# Sacks of Rice and Corn



## George6020 (Apr 18, 2014)

With the feeding programs growing and family sari-sari store growing, I'm starting to buy wholesale sacks of rice and corn.

BUT, what I'm finding out is that the sacks of rice "clearly" marked 50kgs, is actually 46kgs................and the corn marked 40kgs. is actually 37kgs.

The local stores and markets don't have any idea why, but say its been that way a long time.

Did anyone else experience this...............or does anyone know WHY there is less in each sack than stated?


----------



## Gary D (Oct 28, 2013)

I'm a little surprised that you are surprised. I know when we have sold palay I beleive its sold by volume rather than by weight, a cavan of rice is 75 litres or approximately 44Kg. I suspect you are buying a sack of rice not 50Kg of rice.


----------



## 197649 (Jan 1, 2013)

Have you ever ate a bag of potato chips from any place in the world.


----------



## George6020 (Apr 18, 2014)

Gary D said:


> I'm a little surprised that you are surprised. I know when we have sold palay I beleive its sold by volume rather than by weight, a cavan of rice is 75 litres or approximately 44Kg. I suspect you are buying a sack of rice not 50Kg of rice.


Surprised, yes...........but you're right, why should I expect anything else. It was just my 1st experience about this.

Another thing I wonder........we also see messages saying, "contents sold by weight, not volume, some contents might have settled during packaging"

So, the "weight" thing still is a curiosity. I'm going to try to investigate further, but not sure if I will get any accurate answers.

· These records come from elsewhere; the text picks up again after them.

/-- The blocks that a context keeps for a recorded cove. -/
def Context.blocksOf (x : Context) (number : Word) (index : Nat) : List Nat :=
  ((x.blocks.find? fun e => e.1 == number && e.2.1 == index).map fun e => e.2.2).getD []

/-- A copy record issued again at its progress (R369). -/
def copyFrom (cv : CoveRef) (c : Cove) (after : Nat) (b : List Byte) : CopyOp :=
  let i := imgBits b 48 32 16
  let crew := i / (if c.isC16 && !c.isProtected then 32 else c.width)
  let lane := if c.isProtected then 2 * (i % 16) else if c.isC16 then i % 32 else i % 32
  ⟨⟨cv.die, cv.core, c.firstSlot + crew, lane⟩, cv, some (imgBits b 48 8 4), imgBits b 48 0 8,
    ofNatQ (imgNat b 16 16), ofNatQ (imgNat b 32 16), ofNatQ (imgNat b 0 16), imgBits b 56 0 48, after⟩

/-- A stopped copy without a handle issued again at its progress. -/
def looseFrom (cv : CoveRef) (c : Cove) (after : Nat) (op : CopyOp) : CopyOp :=
  { op with owner := ⟨cv.die, cv.core, c.firstSlot + op.owner.slot, op.owner.lane⟩, cove := cv, after := after }

/-- Recorded coves of a launch wait to be placed. -/
def State.launchWaits (s : State) (d : DieId) (k : Cove) : Bool :=
  match s.entry? d k.launch, s.ctx? k.ctx with
  | some e, some x => x.waiting.any fun w => secLaunch w.bytes == e.number
  | _, _ => false

/-- A thread that a BREAK or STEP handler of its launch keeps stopped finds that handler's thread again (R355).
While that may stand in a cove that still waits to be placed the thread stays stopped, by itself for now;
without one its stop has ended. -/
def State.findStopper (s : State) (r : TRef) (t : Thread) : Thread :=
  if !tstatX t.tstat || !t.active || (t.stopper.isSome && t.stopper != some r) then t
  else
    let launch := (s.cove? t.cove).map (·.launch)
    match s.threads.find? fun e => e.1 != r && e.1.die == r.die
        && (s.cove? e.2.cove).map (·.launch) == launch && tstatH e.2.tstat && !tstatX e.2.tstat
        && (e.2.tcause == 21 || e.2.tcause == 22) with
    | some e => { t with stopper := some e.1 }
    | none =>
      if ((s.cove? t.cove).map (s.launchWaits r.die)).getD false then { t with stopper := some r }
      else { t with stopper := none, tstat := t.tstat &&& 0xFFFFFFDF }

/-- The stops of a cove's threads found again. -/
def State.findStoppers (s : State) (ctx : Nat) : State :=
  { s with threads := s.threads.map fun e =>
      if ((s.cove? e.2.cove).map (·.ctx)) = some ctx then (e.1, s.findStopper e.1 e.2) else e }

As always, I'm "Curious George"


----------



## cvgtpc1 (Jul 28, 2012)

Well when I lived in SOUTH Korea they'd play this game with jerry cans of kerosene where you'd always pay the same price for a can, but they might fill it a little less than full. That was the gas station's, dealer's, govt's, who know's, vig on the deal. If you had it delivered, they'd charge you and you'd notice you might be short a couple liters but that's how it was done.

For the rice and corn, they could be taking a little out of each sack to make an extra sack every 8-10 bags or whatever and every store in town/country are in on it so its accepted practice and figured as being normal.


----------



## George6020 (Apr 18, 2014)

I did hear 1 store owner speculate, that 1000's of sacks are delivered to the warehouse, where they open each sack and remove some, either for their own consumption or to fill up more bags.

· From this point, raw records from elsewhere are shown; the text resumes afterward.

/-- A line that arrives at a relay head (R425): the first of a band is discarded, and the band with it, where both
buffers hold bands still to be scanned out or the width differs; the lines of a band come in order. -/
def Head.arrive (h : Head) (x : RelayLine) : Head :=
  let p := h.seqOf (x.frame, x.band) % 2
  let full := h.arrivals.any (fun a => a.1 == 0) && h.arrivals.any fun a => a.1 == 1
  let put (as : List (Nat × Nat × Nat × Nat)) : Head :=
    { h.putBuffer p (4 * h.width * x.line) x.bytes with
      arrivals := (as.filter fun a => a.1 != p) ++ [(p, x.band, x.frame, x.line + 1)] }
  if x.line = 0 then if full || x.width != h.width then h.flag 1 else put h.arrivals
  else if h.arrivals.contains (p, x.band, x.frame, x.line) then put h.arrivals
  else h

/-- RELAY_BAND_ARRIVAL (R425): the oldest line of those under way. -/
def execRelayBandArrival (die : DieId) (head : Nat) (s : State) : Host.Outcome State Fault Refusal :=
  let h := s.head die head
  match h.inbound with
  | [] => .next s
  | x :: rest =>
    if h.enabled && h.relay then .next (s.modHead die head fun k => ({ k with inbound := rest }).arrive x)
    else .next (s.modHead die head fun k => { k with inbound := rest })

end Sys2Proof.Machine
end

But, he didn't have any proof..........so just another good story.


----------



## cvgtpc1 (Jul 28, 2012)

George6020 said:


> I did hear 1 store owner speculate, that 1000's of sacks are delivered to the warehouse, where they open each sack and remove some, either for their own consumption or to fill up more bags.
> 
> But, he didn't have any proof..........so just another good story.


Would we not be surprised if true? Another part of the PI charm! haha


----------



## 197649 (Jan 1, 2013)

George6020 said:


> I did hear 1 store owner speculate, that 1000's of sacks are delivered to the warehouse, where they open each sack and remove some, either for their own consumption or to fill up more bags.
> 
> But, he didn't have any proof..........so just another good story.

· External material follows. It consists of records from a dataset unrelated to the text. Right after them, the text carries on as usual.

-- ==== Sys2Proof/Machine/Replay.lean ====
section
/-! DEFINITION. Launch replay (R292, R402), the evictions that may happen at any time (R217, R222, R330),
and what firmware and the host write: memory (R203), device registers (R286, R355, R412) and contexts
(R324, R428). -/

namespace Sys2Proof.Machine

/-! Replay. -/

/-- Whether a launch stands idle: none of its threads is in the clause in issue, none of its requests is on
its way, and the spill blocks of its coves can be given up. -/
def State.launchIdle (s : State) (d : DieId) (e : Nat) : Bool :=
  !s.launchOpen d e && (s.launchCoves d e).all fun c =>
    s.saveReady c.2.ctx && (s.coveThreads c.1).all fun t => !s.inIssue t.1

/-- The running launches of a context that have written a granule of a list. -/
def State.sharers (s : State) (d : DieId) (ctx : Nat) (gs : List Nat) : List Nat :=
  ((s.die d).entries.filter fun y => y.2.ctx == ctx && (y.2.state == .running || y.2.state == .replaying)
    && y.2.written.any gs.contains).map Prod.fst

/-- The launches that are replayed with one: those that share a written granule with it, and with them. -/
def State.replaySet (s : State) (d : DieId) (ctx : Nat) : Nat → List Nat → List Nat
  | 0, es => es
  | n + 1, es =>
    let gs := es.flatMap fun e => ((s.entry? d e).map (·.written)).getD []
    s.replaySet d ctx n ((es ++ s.sharers d ctx gs).eraseDups)

/-- The coves of a launch removed, with their operations. -/
def State.removeCoves (s : State) (d : DieId) (e : Nat) : State :=
  (s.launchCoves d e).foldl (fun s c =>
    let s1 := s.stopOps c.1
    let s2 := ((s1.coveThreads c.1).map Prod.fst).foldl (fun s r =>
      s.modCore r.die r.core fun k => k.leaveTide r) s1
    let s3 := (s2.modCore d c.1.core fun k => k.forget true c.2.ctx fun cv => cv == c.1).clearCove c.1 c.2
    { s3 with coves := adel s3.coves c.1 }) s

/-- The pre-images of a context's launches on both dies, in the order they were taken. -/
def State.preImages (s : State) (ctx : Nat) (es : List Nat) : List PreImage :=
  ((s.craren.pool ++ s.dukor.pool).filter fun p => p.ctx == ctx && es.any fun k => p.launch == some k).mergeSort
    fun a b => decide (a.mark ≤ b.mark)

/-- The pre-images of launches written back, the first taken of each granule last. -/
def State.writePreImages (s : State) (d : DieId) (ctx : Nat) : List PreImage → Except Stop State
  | [] => .ok s
  | p :: rest =>
    match s.writePreImages d ctx rest with
    | .error e => .error e
    | .ok s1 =>
      match s1.agentWrite (frontAgent d ctx) p.va (memBytes p.bytes 0 granuleSize)
          ((List.range 4096).map fun i => p.tags.contains i) with
      | .error (.trap _ _) => .ok s1
      | r => r

/-- The pre-images of a launch dropped from both pools. -/
def State.dropPreImages (s : State) (ctx e : Nat) : State :=
  let drop (k : Die) : Die := { k with pool := k.pool.filter fun p => !(p.ctx == ctx && p.launch == some e) }
  (s.modDie .craren drop).modDie .dukor drop

/-- A launch ready to be placed again from its entry. -/
def State.replaceLaunch (s : State) (d : DieId) (ctx e : Nat) : State :=
  ((s.removeCoves d e).dropPreImages ctx e).modEntry d e fun x => { x with
    state := .ready
    unplaced := (List.range (recCoves x.record)).filter fun i => !x.cut.contains i
    placed := 0
    written := [] }

/-- The record of a launch that its last failure ends: the thread and the address that met it (R293). -/
def Entry.failRecord (x : Entry) (kind : Nat) : FaultRecord :=
  { x.failed.getD ⟨0, 0, 0, 0, 0, 0, 0, 0⟩ with kind := kind, cause := Cause.uncorrectable.code }

/-- A launch ended with an error and a record of a kind (R293, R402). -/
def State.failLaunch (s : State) (d : DieId) (ctx e kind : Nat) : State :=
  let f := match s.entry? d e with
    | some x => x.failRecord kind
    | none => ⟨kind, Cause.uncorrectable.code, 0, 0, 0, 0, 0, 0⟩
  let s1 := (s.launchRecord d e f).removeCoves d e
  (s1.dropPreImages ctx e).modEntry d e fun x => { x with
    state := .retiring
    unplaced := []
    placed := 0
    hold := 0
    failures := []
    failed := none }

/-- A core marked degraded: its contexts are pre-empted, to be restored elsewhere (R402). -/
def State.degrade (s : State) (d : DieId) (core : Nat) : State :=
  let ctxs := ((s.coves.filter fun e => e.1.die == d && e.1.core == core && e.2.band.isNone).map (·.2.ctx)).eraseDups
  ctxs.foldl (fun s c => s.beginStop c true false)
    (s.modCore d core fun k => { k with degraded := true })

/-- The frames of a die in use: those that contexts map, their tables, the Craren's mirrors, and the retired
ones. -/
def State.usedFrames (s : State) (d : DieId) : List Nat :=
  (s.contexts.flatMap fun e => ((s.mapped d e.1).map fun g => granuleOf g.2.1) ++ s.tableGranules d e.1
    ++ (match d, e.2.mirror with
      | .craren, some m => (List.range ((m.size + granuleSize - 1) / granuleSize)).map (granuleOf m.base + ·)
      | _, _ => [])) ++ (s.die d).retired

/-- A free block of n frames of a die in line with its length: the lowest one, since the choice is firmware's
(DESIGN CHOICE, log 66). -/
def State.freeBlock (s : State) (d : DieId) (n : Nat) : Option Nat :=
  let used := s.usedFrames d
  (((List.range (used.length + 1)).map (n * ·)).find? fun f => !used.any fun g => decide (f ≤ g) && decide (g < f + n)).filter
    fun f => decide ((f + n) * granuleSize ≤ s.mappable d)

/-- A granule under a leaf moved from one frame of a die to another: its data, its tags, its poison and its
directory entry. -/
def State.moveFrame (s : State) (d : DieId) (ctx : Nat) (leaf : DWord) (old g : Nat) : State :=
  let m := (s.die d).granuleMem (old * granuleSize) (s.keysOf d ctx leaf)
  let tags := sliceTags (s.die d).tags (old * granuleSize) granuleSize
  let s1 := (s.putFrame d ctx leaf (g * granuleSize) m tags).movePoison d d (old * granuleSize) (g * granuleSize)
  (s1.setDir d (g * granuleSize) (s.dirOf d (old * granuleSize))).setDir d (old * granuleSize) .home

/-- A leaf names another block of frames; translations and replicas of what it covers go. -/
def State.moveLeaf (s : State) (d : DieId) (ctx : Nat) (x : Xlat) (f : Nat) : State :=
  let leaf := (x.leaf &&& ~~~((0xFFFFFFFF : DWord) <<< 16)) ||| (BitVec.ofNat 64 f <<< 16)
  let drop (k : Die) : Die := k.loseReplicas none fun r => r.touches ctx x.base x.size
  (((s.writePhys d x.leafAt leaf).dropTlbs d fun e => e.ctx == ctx && e.base == x.base).modDie .craren drop).modDie
    .dukor drop

/-- A frame retired: firmware moves its granule to another frame, with the rest of what its leaf covers, for every
context that maps it. -/
def State.retireFrame (s : State) (d : DieId) (g : Nat) : State :=
  let s1 := s.modDie d fun x => { x with retired := if x.retired.contains g then x.retired else x.retired ++ [g] }
  let leaves := s.contexts.flatMap fun e => ((s1.leaves d e.1).filter fun x =>
    decide (pteGranule x.leaf ≤ g) && decide (g < pteGranule x.leaf + x.size / granuleSize)).map fun x => (e.1, x)
  match leaves with
  | [] => s1
  | (ctx, x) :: _ =>
    let n := x.size / granuleSize
    match s1.freeBlock d n with
    | none => s1
    | some f =>
      let s2 := (List.range n).foldl (fun s i => s.moveFrame d ctx x.leaf (pteGranule x.leaf + i) (f + i)) s1
      (leaves.filter fun y => pteGranule y.2.leaf == pteGranule x.leaf && y.2.size == x.size).foldl
        (fun s y => s.moveLeaf d y.1 y.2 f) s2

/-- The result of a lasting failure (R402). -/
def State.lastingFailure (s : State) (d : DieId) (ctx e : Nat) (again : Bool) (loc : ErrorAt) : State :=
  let s1 := s.failLaunch d ctx e 3
  match again, loc with
  | true, .core d' c => s1.degrade d' c
  | true, .sector d' n => s1.retireFrame d' (granuleOf (48 * n))
  | _, _ => s1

Now that sounds accurate since that would be a multimillion peso business. But then again that would be corrupt.:lol:


----------



## simonsays (Feb 11, 2009)

George6020 said:


> I did hear 1 store owner speculate, that 1000's of sacks are delivered to the warehouse, where they open each sack and remove some, either for their own consumption or to fill up more bags.
> 
> But, he didn't have any proof..........so just another good story.


ah. come on, a bit less here and there is not going to hurt you right ?? 

After all, even congressmen get to play with 'loose change' (like millions of pesos) and people are not bothered.

they only worry when it becomes billions of pesos

Small crimes, loss, robbery, pilferage are all part of life in Ph !!!!


----------